─── Dataset extract

-- ==== Sys2Proof/Machine/Keccak.lean ====
section
/-! DEFINITION. SHAKE256 of FIPS 202 and KMAC256 of SP 800-185, the digest and the MAC the spec names, and the other functions of
FIPS 202 that FIPS 203 and FIPS 204 call. -/
namespace Sys2Proof.Machine.Keccak

/-- 64-bit rotation to the left. -/
def rotl (x n : Nat) : Nat := ((x <<< n) % 2 ^ 64) ||| (x >>> (64 - n))

/-- Rotation offsets, lane (x, y) at index x + 5y. -/
def rho : List Nat :=
  [0, 1, 62, 28, 27, 36, 44, 6, 55, 20, 3, 10, 43, 25, 39, 41, 45, 15, 21, 8, 18, 2, 61, 56, 14]

/-- Round constants. -/
def rc : List Nat :=
  [0x0000000000000001, 0x0000000000008082, 0x800000000000808A, 0x8000000080008000,
   0x000000000000808B, 0x0000000080000001, 0x8000000080008081, 0x8000000000008009,
   0x000000000000008A, 0x0000000000000088, 0x0000000080008009, 0x000000008000000A] ++
  [0x000000008000808B, 0x800000000000008B, 0x8000000000008089, 0x8000000000008003,
   0x8000000000008002, 0x8000000000000080, 0x000000000000800A, 0x800000008000000A,
   0x8000000080008081, 0x8000000000008080, 0x0000000080000001, 0x8000000080008008]

/-- Lane x + 5y of a state of 25 lanes. -/
def lane (a : List Nat) (x y : Nat) : Nat := a.getD (x % 5 + 5 * (y % 5)) 0

/-- One round of Keccak-f. -/
def round (a : List Nat) (k : Nat) : List Nat :=
  let c := (List.range 5).map fun x =>
    lane a x 0 ^^^ lane a x 1 ^^^ lane a x 2 ^^^ lane a x 3 ^^^ lane a x 4
  let d := (List.range 5).map fun x => c.getD ((x + 4) % 5) 0 ^^^ rotl (c.getD ((x + 1) % 5) 0) 1
  let t := (List.range 25).map fun i => a.getD i 0 ^^^ d.getD (i % 5) 0
  -- B[y, 2x + 3y] = rot(A[x, y]): lane (X, Y) of B comes from x = X + 3Y, y = X
  let b := (List.range 25).map fun i =>
    let x := i % 5
    let y := i / 5
    let j := (x + 3 * y) % 5 + 5 * x
    rotl (t.getD j 0) (rho.getD j 0)
  let e := (List.range 25).map fun i =>
    let x := i % 5
    let y := i / 5
    lane b x y ^^^ ((2 ^ 64 - 1 - lane b (x + 1) y) &&& lane b (x + 2) y)
  match e with
  | [] => []
  | h :: r => (h ^^^ k) :: r

/-- Keccak-f[1600]. -/
def permute (a : List Nat) : List Nat := rc.foldl round a

/-- XOR a block of bytes into the first lanes. -/
def absorb (a : List Nat) (blk : List Byte) : List Nat :=
  (List.range 25).map fun i => a.getD i 0 ^^^ leNat ((blk.drop (8 * i)).take 8)

/-- The bytes of a state. -/
def stateBytes (a : List Nat) : List Byte := a.flatMap (leBytes 8)

/-- The rate in bytes of SHAKE256 and KMAC256. -/
def rate : Nat := 136

/-- Pad a message with its domain byte to whole blocks of r bytes. -/
def pad (r dom : Nat) (msg : List Byte) : List Byte :=
  let n := r - msg.length % r
  if n = 1 then msg ++ [BitVec.ofNat 8 (dom + 0x80)]
  else msg ++ [BitVec.ofNat 8 dom] ++ List.replicate (n - 2) 0 ++ [0x80]

/-- Absorb n blocks of r bytes. -/
def absorbAll (r : Nat) : Nat → List Nat → List Byte → List Nat
  | 0, a, _ => a
  | n + 1, a, m => absorbAll r n (permute (absorb a (m.take r))) (m.drop r)

/-- Squeeze n blocks of r bytes. -/
def squeeze (r : Nat) : Nat → List Nat → List Byte
  | 0, _ => []
  | n + 1, a => (stateBytes a).take r ++ squeeze r n (permute a)

/-- The sponge of rate r bytes with a domain byte, n output bytes. -/
def sponge (r dom : Nat) (msg : List Byte) (n : Nat) : List Byte :=
  let m := pad r dom msg
  (squeeze r (ceilDiv n r) (absorbAll r (m.length / r) (List.replicate 25 0) m)).take n

/-- SHAKE128, n output bytes. -/
def shake128 (msg : List Byte) (n : Nat) : List Byte := sponge 168 0x1F msg n

/-- SHA3-256. -/
def sha3x256 (msg : List Byte) : List Byte := sponge 136 0x06 msg 32

/-- SHA3-512. -/
def sha3x512 (msg : List Byte) : List Byte := sponge 72 0x06 msg 64

/-- SHAKE256, n output bytes. -/
def shake256 (msg : List Byte) (n : Nat) : List Byte := sponge rate 0x1F msg n

/-- Big-endian bytes of a number, without leading zeros; one byte for zero. -/
def beBytes (v : Nat) : List Byte :=
  let n := if v = 0 then 1 else Nat.log2 v / 8 + 1
  (leBytes n v).reverse

/-- left_encode of SP 800-185. -/
def leftEncode (v : Nat) : List Byte := let b := beBytes v; BitVec.ofNat 8 b.length :: b

/-- right_encode of SP 800-185. -/
def rightEncode (v : Nat) : List Byte := let b := beBytes v; b ++ [BitVec.ofNat 8 b.length]

/-- encode_string of SP 800-185. -/
def encodeString (s : List Byte) : List Byte := leftEncode (8 * s.length) ++ s

/-- bytepad of SP 800-185 to the rate. -/
def bytepad (s : List Byte) : List Byte :=
  let x := leftEncode rate ++ s
  x ++ List.replicate ((rate - x.length % rate) % rate) 0

/-- KMAC256 with an empty customisation string, n output bytes. -/
def kmac256 (key msg : List Byte) (n : Nat) (custom : List Byte) : List Byte :=
  let name : List Byte := [0x4B, 0x4D, 0x41, 0x43]
  let x := bytepad (encodeString key) ++ msg ++ rightEncode (8 * n)
  sponge rate 0x04 (bytepad (encodeString name ++ encodeString custom) ++ x) n

end Sys2Proof.Machine.Keccak
end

──────

▸ About this exercise: Return every line of the entries above that the string "ofNat" appears in.

▸ Output below:
  if n = 1 then msg ++ [BitVec.ofNat 8 (dom + 0x80)]
  else msg ++ [BitVec.ofNat 8 dom] ++ List.replicate (n - 2) 0 ++ [0x80]
def leftEncode (v : Nat) : List Byte := let b := beBytes v; BitVec.ofNat 8 b.length :: b
def rightEncode (v : Nat) : List Byte := let b := beBytes v; b ++ [BitVec.ofNat 8 b.length]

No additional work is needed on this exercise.